В том смысле, что полностью слетели с катушек. Но мы не смотрим на прохожих.
Мы смотрим на девушек.
Женя говорит, что им вовсе необязательно уезжать. Женя просит девушек остаться.
— Мы могли бы продолжить веселье, — с жалкой улыбкой на посиневших
губах говорит он. — На всю ночь или даже немножко дольше.
Девушки отвечают, что им завтра на работу. — ВСЕМ завтра на работу, — бубнит Женя.
Мой друг говорит, что мы все вместе утром встанем рано-рано и поедем на наши
работы на Диминой машине. Дима стоит тут же и улыбается — ему все равно.
Женя говорит, что у Игорька в комнате, как девушки, наверное, помнят, имеются
две огромных кровати. — Мы там все пятеро можем поместиться, — многозначительно резюмирует он.
Девушки с ехидством спрашивают: а как же Олеся?
Женя нетерпеливо объясняет, что Олесю он-сам-лично-немедленно отправит домой.
И с придыханием в голосе добавляет, что девушки нам здорово понравились, и мы
хотели бы подружиться с ними.
«Подружиться» — это слово повисает в воздухе.
Аня отвечает, что у нее нет сменной одежды.
— Я не могу завтра появиться на работе в джинсах, — говорит Аня.
— Меня просто обратно домой отправят.
Женя отвечает, что это ничего. Что он все понимает, но выход есть. Что завтра
утром мы все вместе поедем в магазин одежды и купим там все необходимое.

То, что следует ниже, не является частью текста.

-- ==== Sys2Proof/Machine/VecOps.lean ====
section
/-! DEFINITION. The issue of a vector instruction (R115, R116, R120, R124, R125, R128), its operands and its results, and its
completion. -/

namespace Sys2Proof.Machine

/-- Element i of the second source: vs2, or with SX = 1 the low ET-width bits of the general register it names (R121). -/
def Thread.op2 (t : Thread) (f : VF) (w i : Nat) : Nat :=
  if f.sx then (t.gr f.vs2).toNat % 2 ^ w else elemOf (t.vr f.vs2) w i

/-- Element i of the first source. -/
def Thread.op1 (t : Thread) (f : VF) (w i : Nat) : Nat := elemOf (t.vr f.vs1) w i

/-- A register's number with a list of elements of width w written, in order. -/
def elemsSet (w : Nat) : List (Nat × Nat) → Nat → Nat
  | [], x => x
  | p :: r, x => elemsSet w r (elemSet x w p.1 p.2)

/-- A destination register with a list of its elements written; with ZM = 1 the inactive elements below VL are zero (R120). -/
def Thread.putL (t : Thread) (km : Nat) (zm : Bool) (w vd : Nat) (l : List (Nat × Nat)) : Thread :=
  let base := if zm then
      elemsSet w (((List.range t.vlN).filter (fun i => !t.active km i)).map (fun i => (i, 0))) (t.vr vd)
    else t.vr vd
  t.setV vd (elemsSet w l base)

/-- A vector instruction's result: its thread's registers, and the events of its elements in ascending order. -/
abbrev VRes := Thread × List (Nat × Ev)

/-- An elementwise instruction: each active element of vd takes a value, with its events (R115, R120, R128). -/
def Thread.mapEv (t : Thread) (f : VF) (w : Nat) (g : Nat → Nat × Ev) : VRes :=
  let l := (t.actives f.km).map (fun i => (i, g i))
  (t.putL f.km f.zm w f.vd (l.map (fun p => (p.1, p.2.1))), l.map (fun p => (p.1, p.2.2)))

/-- An elementwise instruction without events. -/
def Thread.mapV (t : Thread) (f : VF) (w : Nat) (g : Nat → Nat) : VRes :=
  (t.putL f.km f.zm w f.vd ((t.actives f.km).map (fun i => (i, g i))), [])

/-- An elementwise instruction that draws on VSLFSR: each active element, in ascending order, takes a value computed with
the state, which then advances 32 steps (R129). -/
def drawMap (g : Nat → Nat → Nat × Ev) : List Nat → Nat → List (Nat × Nat × Ev) × Nat
  | [], u => ([], u)
  | i :: r, u => let (l, u') := drawMap g r (lfsr32 u); ((i, g i u) :: l, u')

/-- The queue entry of an instruction that touches n elements of width w. -/
def vqEntryOf (h : Hart) (t : Thread) (n w : Nat) (sto : Bool) (evs : List (Nat × Ev)) : VqEntry :=
  { thr := h.thr, ev := evs.foldl (fun e p => e.or p.2) Ev.none,
    elem := (evs.find? (fun p => p.2.enabled t.axen != 0)).map (·.1),
    axen := t.axen, ring := t.ring, addr := t.pc, precise := t.precise, sto := sto, groups := groupsOf n w }

/-- A legal vector instruction that touches n elements of width w issues into the vector queue; a full queue turns it away
(R124, log entry 7). With nothing to touch it changes nothing (R115). In precise mode its thread waits until it has
completed (R108, R125). -/
def Dev.vecRun (d : Dev) (h : Hart) (n w : Nat) (sto : Bool) (body : Thread → VRes) : Dev :=
  let t := d.thr h
  if n = 0 then d.finish h 8 1 id
  else if (d.stn h.stn).vq.length ≥ vqSize then d
  else
    let r := body t
    let d1 := (d.updStn h.stn (fun s => s.vqPush (vqEntryOf h t n w sto r.2))).finish h 8 1 (fun _ => r.1)
    if t.precise then d1.block h .precise else d1

/-- A vector instruction in format V. It takes ILLEGAL where its fields are wrong, or where VL elements of its widest operand
of width w, or what `fits` adds, exceed VLEN (R116, R58). -/
def Dev.vec (d : Dev) (h : Hart) (op fn : Nat) (f : VF) (ok : Bool) (w : Nat) (fits : Thread → Bool)
    (body : Thread → VRes) : Dev :=
  d.issue h 8 (fun d1 =>
    let t := d1.thr h
    if !ok || decide (t.vlN * w > vlen) || !fits t then d1.illegal h (encV op fn f)
    else d1.vecRun h t.vlN w (f.rm == 5) body)

/-- No further operand constrains VL. -/
def always (_ : Thread) : Bool := true

/-- The rounding direction of an RM field other than stochastic (R127). -/
def Thread.rnd (t : Thread) (rm : BitVec 3) : Rnd :=
  let m := if rm = 4 then t.frm else rm
  if m = 1 then .rtz else if m = 2 then .rdn else if m = 3 then .rup else .rne

/-- RM of an instruction that rounds; the stochastic value is allowed where `sto` says (R127). -/
def rmOk (sto : Bool) (rm : BitVec 3) : Bool := decide (rm.toNat ≤ 4) || (sto && rm == 5)

/-- An event a signalling NaN operand raises. -/
def snanEv (v : FV) : Ev := if v.isSnan then Ev.inv else Ev.none

/-! ### Completion -/

/-- The oldest instruction of the vector queue has completed: its events set the sticky flags of its thread, an enabled one
raises ARITH, and its thread, where it waits for it in precise mode or on the scoreboard, becomes ready (R124, R128, R92, R108, R110). -/
def Dev.vecComplete (d : Dev) (n : Fin 128) : Dev :=
  let s := d.stn n
  match s.vq with
  | [] => d
  | e :: r =>
    if !s.live then d else
    let thr : Fin 4 := ⟨e.thr % 4, Nat.mod_lt _ (by decide)⟩
    let d1 := d.updStn n (fun s => ({ s with vq := r }.updThr thr (fun t => { t with vflags := t.vflags ||| e.ev.vuBits })))
    let d2 := d1.raiseArith n thr (e.ev.enabled e.axen) e.addr e.ring e.precise e.elem
    d2.updStn n (fun s => if (e.precise && (s.thr thr).wait == .precise) || (s.thr thr).wait == .score then s.wakeUp thr else s)

def execVectorInstructionComplete (n : Fin 128) (s : State) := onDev s (fun d => d.vecComplete n)

/-- A lane group that has been idle for VU_PGCTL.IDLE cycles, and that no queued instruction needs, is gated (R126). -/
def execLaneGroupGate (n : Fin 128) (g : Fin 8) (s : State) :=
  onDev s (fun d => d.updStn n (fun s =>
    if s.live && s.pgEn && s.pgOn.getLsbD g && !s.vq.any (fun e => decide (g.val < e.groups))
        && decide (s.pgIdle.toNat ≤ s.cycle - s.pgLast.getD g 0)
    then { s with pgOn := BitVec.ofNat 8 (setBit s.pgOn.toNat g false) } else s))

end Sys2Proof.Machine
end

— То есть в смысле — МЫ вам купим, — уточняет Женя и лезет
в карман брюк за деньгами.
Из кармана на мокрый асфальт падает множество скомканных бумажек. Здесь и
салфетки, и визитные карточки, и старые проездные в метро.
На всех этих бумажках записаны женские телефоны.

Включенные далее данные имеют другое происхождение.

-- ==== Sys2Proof/Machine/VecMem.lean ====
section
/-! DEFINITION. SETVL and the vector memory forms (R114, R115, R117, R130 to R134, R142, R143). -/

namespace Sys2Proof.Machine

/-- VL and SEW after SETVL or a write of VCFG (R114). -/
def Thread.setVl (n : Nat) (sew : BitVec 2) (t : Thread) : Thread :=
  { t with vl := BitVec.ofNat 16 (min n (vlen / (8 * 2 ^ sew.toNat))), sew := sew }

/-- SETVL: the vd field is rd, the vs1 field rs1, SEW stands in IMM13[1:0] (R142). -/
def execSetvl (h : Hart) (f : VF) (s : State) :=
  onDev s (fun d => d.issue h 8 (fun d1 =>
    if f.vs3 ≠ 0 ∨ f.km ≠ 0 ∨ f.zm ∨ f.et ≠ 0 ∨ f.rm ≠ 0 ∨ f.sx ∨ f.imm.toNat ≥ 4 ∨ f.vs2 ≠ 0 then d1.illegal h (encV 0x30 0x000 f)
    else d1.finish h 8 1 (fun t =>
      let t1 := t.setVl (t.gr f.vs1).toNat (BitVec.ofNat 2 f.imm.toNat)
      t1.setG f.vd (t1.vl.zeroExtend 64))))

/-- Whether the fields of a vector memory form are legal (R58, R120, R121, R130). -/
def vmOk (form : VmForm) (store : Bool) (f : VmF) : Bool :=
  f.vs3 == 0 && !(store && f.zm) && (match form with
    | .unit => etWidth f.et.toNat != 0 && f.rs2 == 0 && f.iw == 0 && !f.ix
    | .strided => etWidth f.et.toNat != 0 && f.iw == 0 && !f.ix
    | .indexed => etWidth f.et.toNat != 0 && f.iw != 0 && f.imm == 0
    | .wholeV => f.km == 0 && !f.zm && f.et == 0 && f.iw == 0 && !f.ix && f.rs2 == 0
    | .wholeK => f.km == 0 && !f.zm && f.et == 0 && f.iw == 0 && !f.ix && f.rs2 == 0 && decide (f.vd.val < 16)
        && (store || f.vd != 0))

/-- The widest operand of a form: its elements, or its indexes (R116). -/
def vmWidth (form : VmForm) (f : VmF) : Nat :=
  match form with
  | .indexed => max (etWidth f.et.toNat) (8 * 2 ^ f.iw.toNat)
  | .wholeV => 0
  | .wholeK => 0
  | _ => etWidth f.et.toNat

/-- A form that VL = 0 leaves without effect (R115). -/
def vmUsesVl : VmForm → Bool
  | .wholeV => false
  | .wholeK => false
  | _ => true

/-- The FN of a form (R143). -/
def vmFn : VmForm → Nat
  | .unit => 0
  | .strided => 1
  | .indexed => 2
  | .wholeV => 3
  | .wholeK => 4

/-- A vector memory instruction. -/
def Dev.vmem (d : Dev) (h : Hart) (form : VmForm) (store : Bool) (f : VmF) (hit : Bool) : Dev :=
  d.issue h 8 (fun d1 =>
    let t := d1.thr h
    if !vmOk form store f || decide (t.vlN * vmWidth form f > vlen) then
      d1.illegal h (encVM (if store then 0x32 else 0x31) (vmFn form) f)
    else if vmUsesVl form && t.vlN == 0 then d1.finish h 8 1 id
    else if (d1.stn h.stn).vq.length ≥ vqSize then d1
    else d1.memRun h (.vm form store f) false hit)

def execVld (h : Hart) (f : VmF) (hit : Bool) (s : State) := onDev s (fun d => d.vmem h .unit false f hit)
def execVlds (h : Hart) (f : VmF) (hit : Bool) (s : State) := onDev s (fun d => d.vmem h .strided false f hit)
def execVldx (h : Hart) (f : VmF) (hit : Bool) (s : State) := onDev s (fun d => d.vmem h .indexed false f hit)
def execVlr (h : Hart) (f : VmF) (hit : Bool) (s : State) := onDev s (fun d => d.vmem h .wholeV false f hit)
def execKlr (h : Hart) (f : VmF) (hit : Bool) (s : State) := onDev s (fun d => d.vmem h .wholeK false f hit)
def execVst (h : Hart) (f : VmF) (hit : Bool) (s : State) := onDev s (fun d => d.vmem h .unit true f hit)
def execVsts (h : Hart) (f : VmF) (hit : Bool) (s : State) := onDev s (fun d => d.vmem h .strided true f hit)
def execVstx (h : Hart) (f : VmF) (hit : Bool) (s : State) := onDev s (fun d => d.vmem h .indexed true f hit)
def execVsr (h : Hart) (f : VmF) (hit : Bool) (s : State) := onDev s (fun d => d.vmem h .wholeV true f hit)
def execKsr (h : Hart) (f : VmF) (hit : Bool) (s : State) := onDev s (fun d => d.vmem h .wholeK true f hit)

end Sys2Proof.Machine
end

Женя настолько рассеянный, что когда знакомится с девушками, редко когда догадывается
попросить у них телефон. Он вообще мало думает о подобных несущественных пустяках.
Он ведь такой профан… Мой друг считает, что одна совместно проведенная ночь
— это еще недостаточный повод для знакомства.
— Вот если она хотя бы увлекалась велосипедами… — риторически замечает он.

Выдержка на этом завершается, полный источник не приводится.